BARIŞ ENGİN
Eski bayramları andığımız bir bayramı daha yaşıyoruz. Koronavirüsü pandemisi sebebiyle sevdiklerimizden uzak yaşadığımız üçüncü bayram bu. Büyüklerimizin ellerini öpemiyor, küçüklerimize sarılamıyoruz. Gelenekleri de geride bırakalı çok oldu.
Çok oldu, çünkü; bayram, medya dünyası için başka bir gündü.
1946 yılında gazeteciler, her dini bayramda çıkarılmak üzere tasarlanan bir gazete çıkarmaya başladılar. İsmi Bayram Gazetesi idi. 28 yıl önce 1993 yılının Ramazan Bayramında son sayısını çıkaran Bayram Gazetesi, Türkiye medyasının önemli bir geleneğiydi.
Bayram gazeteleri, tüm yıl çalışan gazetecilerin de herkes gibi bayram yapmasını sağlarken, işsiz gazetecilerin yılda iki kez de olsa gelir elde etmesini sağlıyordu.

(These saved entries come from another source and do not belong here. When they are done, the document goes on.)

/-! ### emit -/

@[simp] theorem emit_pending (s : State) (o : Out) : (emit s o).pending = s.pending := rfl
@[simp] theorem emit_free (s : State) (o : Out) : (emit s o).free = s.free := rfl
@[simp] theorem emit_out (s : State) (o : Out) : (emit s o).out = s.out ++ [o] := rfl
@[simp] theorem emit_regs (s : State) (o : Out) : (emit s o).regs = s.regs := rfl
@[simp] theorem emit_pend (s : State) (o : Out) : (emit s o).pend = s.pend := rfl
@[simp] theorem emit_auxOn (s : State) (o : Out) : (emit s o).auxOn = s.auxOn := rfl
@[simp] theorem emit_mainOn (s : State) (o : Out) : (emit s o).mainOn = s.mainOn := rfl
@[simp] theorem emit_thermTrip (s : State) (o : Out) : (emit s o).thermTrip = s.thermTrip := rfl
@[simp] theorem emit_pwrFault (s : State) (o : Out) : (emit s o).pwrFault = s.pwrFault := rfl
@[simp] theorem emit_twinIn (s : State) (o : Out) : (emit s o).twinIn = s.twinIn := rfl
@[simp] theorem emit_scanHold (s : State) (o : Out) : (emit s o).scanHold = s.scanHold := rfl
@[simp] theorem emit_fuses (s : State) (o : Out) : (emit s o).fuses = s.fuses := rfl
@[simp] theorem emit_flash (s : State) (o : Out) : (emit s o).flash = s.flash := rfl
@[simp] theorem emit_rekindle (s : State) (o : Out) : (emit s o).rekindle = s.rekindle := rfl
@[simp] theorem emit_slotOvr (s : State) (o : Out) : (emit s o).slotOvr = s.slotOvr := rfl
@[simp] theorem emit_cands (s : State) (o : Out) : (emit s o).cands = s.cands := rfl
@[simp] theorem emit_image (s : State) (o : Out) : (emit s o).image = s.image := rfl
@[simp] theorem emit_loads (s : State) (o : Out) : (emit s o).loads = s.loads := rfl
@[simp] theorem emit_mem (s : State) (o : Out) : (emit s o).mem = s.mem := rfl
@[simp] theorem emit_symErr (s : State) (o : Out) : (emit s o).symErr = s.symErr := rfl
@[simp] theorem emit_poison (s : State) (o : Out) : (emit s o).poison = s.poison := rfl
@[simp] theorem emit_farPoison (s : State) (o : Out) : (emit s o).farPoison = s.farPoison := rfl
@[simp] theorem emit_hostBad (s : State) (o : Out) : (emit s o).hostBad = s.hostBad := rfl
@[simp] theorem emit_lostGddr (s : State) (o : Out) : (emit s o).lostGddr = s.lostGddr := rfl
@[simp] theorem emit_lostFlash (s : State) (o : Out) : (emit s o).lostFlash = s.lostFlash := rfl
@[simp] theorem emit_tickets (s : State) (o : Out) : (emit s o).tickets = s.tickets := rfl
@[simp] theorem emit_nextKey (s : State) (o : Out) : (emit s o).nextKey = s.nextKey := rfl
@[simp] theorem emit_nextRing (s : State) (o : Out) : (emit s o).nextRing = s.nextRing := rfl
@[simp] theorem emit_disps (s : State) (o : Out) : (emit s o).disps = s.disps := rfl
@[simp] theorem emit_puts (s : State) (o : Out) : (emit s o).puts = s.puts := rfl
@[simp] theorem emit_held (s : State) (o : Out) : (emit s o).held = s.held := rfl
@[simp] theorem emit_cores (s : State) (o : Out) : (emit s o).cores = s.cores := rfl
@[simp] theorem emit_damper (s : State) (o : Out) : (emit s o).damper = s.damper := rfl
@[simp] theorem emit_ember (s : State) (o : Out) : (emit s o).ember = s.ember := rfl
@[simp] theorem emit_emberLost (s : State) (o : Out) : (emit s o).emberLost = s.emberLost := rfl
@[simp] theorem emit_stops (s : State) (o : Out) : (emit s o).stops = s.stops := rfl
@[simp] theorem emit_ports (s : State) (o : Out) : (emit s o).ports = s.ports := rfl
@[simp] theorem emit_mgmt (s : State) (o : Out) : (emit s o).mgmt = s.mgmt := rfl
@[simp] theorem emit_tap (s : State) (o : Out) : (emit s o).tap = s.tap := rfl
@[simp] theorem emit_kept (s : State) (o : Out) : (emit s o).kept = s.kept := rfl
@[simp] theorem emit_bellows (s : State) (o : Out) : (emit s o).bellows = s.bellows := rfl
@[simp] theorem emit_parityBad (s : State) (o : Out) : (emit s o).parityBad = s.parityBad := rfl
@[simp] theorem emit_wordErrs (s : State) (o : Out) : (emit s o).wordErrs = s.wordErrs := rfl
@[simp] theorem emit_meTests (s : State) (o : Out) : (emit s o).meTests = s.meTests := rfl
@[simp] theorem emit_stats (s : State) (o : Out) : (emit s o).stats = s.stats := rfl
@[simp] theorem emit_walks (s : State) (o : Out) : (emit s o).walks = s.walks := rfl
@[simp] theorem emit_commits (s : State) (o : Out) : (emit s o).commits = s.commits := rfl
@[simp] theorem emit_scaleOpen (s : State) (o : Out) : (emit s o).scaleOpen = s.scaleOpen := rfl
@[simp] theorem emit_scaleHeld (s : State) (o : Out) : (emit s o).scaleHeld = s.scaleHeld := rfl
@[simp] theorem emit_stash (s : State) (o : Out) : (emit s o).stash = s.stash := rfl
@[simp] theorem emit_stashWait (s : State) (o : Out) : (emit s o).stashWait = s.stashWait := rfl
@[simp] theorem emit_recomps (s : State) (o : Out) : (emit s o).recomps = s.recomps := rfl
@[simp] theorem emit_colls (s : State) (o : Out) : (emit s o).colls = s.colls := rfl
@[simp] theorem emit_collEnded (s : State) (o : Out) : (emit s o).collEnded = s.collEnded := rfl
@[simp] theorem emit_collCount (s : State) (o : Out) : (emit s o).collCount = s.collCount := rfl
@[simp] theorem emit_txs (s : State) (o : Out) : (emit s o).txs = s.txs := rfl
@[simp] theorem emit_rxs (s : State) (o : Out) : (emit s o).rxs = s.rxs := rfl
@[simp] theorem emit_pends (s : State) (o : Out) : (emit s o).pends = s.pends := rfl
@[simp] theorem emit_evalHolds (s : State) (o : Out) : (emit s o).evalHolds = s.evalHolds := rfl
@[simp] theorem emit_codQueue (s : State) (o : Out) : (emit s o).codQueue = s.codQueue := rfl
@[simp] theorem emit_codLanes (s : State) (o : Out) : (emit s o).codLanes = s.codLanes := rfl
@[simp] theorem emit_codKept (s : State) (o : Out) : (emit s o).codKept = s.codKept := rfl
@[simp] theorem emit_codIngest (s : State) (o : Out) : (emit s o).codIngest = s.codIngest := rfl
@[simp] theorem emit_codLast (s : State) (o : Out) : (emit s o).codLast = s.codLast := rfl
@[simp] theorem emit_codErrs (s : State) (o : Out) : (emit s o).codErrs = s.codErrs := rfl
@[simp] theorem emit_links (s : State) (o : Out) : (emit s o).links = s.links := rfl
@[simp] theorem emit_rejected (s : State) (o : Out) : (emit s o).rejected = s.rejected := rfl
@[simp] theorem emit_forwarded (s : State) (o : Out) : (emit s o).forwarded = s.forwarded := rfl
@[simp] theorem emit_mirrorOut (s : State) (o : Out) : (emit s o).mirrorOut = s.mirrorOut := rfl
@[simp] theorem emit_mirrorIn (s : State) (o : Out) : (emit s o).mirrorIn = s.mirrorIn := rfl
@[simp] theorem emit_mirrorDue (s : State) (o : Out) : (emit s o).mirrorDue = s.mirrorDue := rfl
@[simp] theorem emit_returnDue (s : State) (o : Out) : (emit s o).returnDue = s.returnDue := rfl
@[simp] theorem emit_mirrorOwed (s : State) (o : Out) : (emit s o).mirrorOwed = s.mirrorOwed := rfl
@[simp] theorem emit_laneChk (s : State) (o : Out) : (emit s o).laneChk = s.laneChk := rfl
@[simp] theorem emit_commitStep (s : State) (o : Out) : (emit s o).commitStep = s.commitStep := rfl
@[simp] theorem emit_staged (s : State) (o : Out) : (emit s o).staged = s.staged := rfl
@[simp] theorem emit_ckptFlash (s : State) (o : Out) : (emit s o).ckptFlash = s.ckptFlash := rfl
@[simp] theorem emit_undoGen (s : State) (o : Out) : (emit s o).undoGen = s.undoGen := rfl
@[simp] theorem emit_rolledBack (s : State) (o : Out) : (emit s o).rolledBack = s.rolledBack := rfl
@[simp] theorem emit_meProven (s : State) (o : Out) : (emit s o).meProven = s.meProven := rfl
@[simp] theorem emit_stopId (s : State) (o : Out) : (emit s o).stopId = s.stopId := rfl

1952 yılında çıkarılan Basın İş Kanunun 20’nci maddesiyle, günlük gazetelerin “Ramazan Bayramının” ilk iki, “Kurban Bayramının” ise ilk üç gününde yayın yapması yasaklandı. Bu süreçte de sadece bayram gazetelerinin çıkarılması kararı alındı. Bu sayede bayram gazetelerinin çıkarılması ve gazetecilerin de bayram tatili yapması yasal güvence altına alınmış oldu.
Fakat bir süre sonra reklam gelirlerinin bayramlarda artacağını ve özel fiyatlarla gazetelerin sayfalarının pazarlanabileceğini düşünen medya patronları bu uygulamaya karşı çıkmaya başladı. Anayasa mahkemesi de 1993 yılında “süreli ve süresiz yayın hakkı” ve “basın özgürlüğü” gerekçeleriyle Basın İş Kanunun dini bayramlarda “Bayram Gazetesi” dışında gazete çıkarılmasını yasaklayan hükümlerini iptal etti.
Bu kararla birlikte Türkiye medyasının önemli bir geleneği son bulmuş olsa da bazı yerel gazeteci cemiyetleri belli dönemlerde “Bayram Gazetesi” çıkarmaya devam etti. Antalya Gazeteciler Cemiyeti 1999, 2010 ve 2011 yıllarında bayram gazetesi yayımladı.
Son olarak da Elazığ Gazeteciler Cemiyeti, 23 Nisan 2015’te “milli ve dini bayramlarda yayınlanacak bayram gazetesini” çıkardı.
Bir geleneğinin de böyle kaybolup gittiği o eski bayramlar, evet; nerede?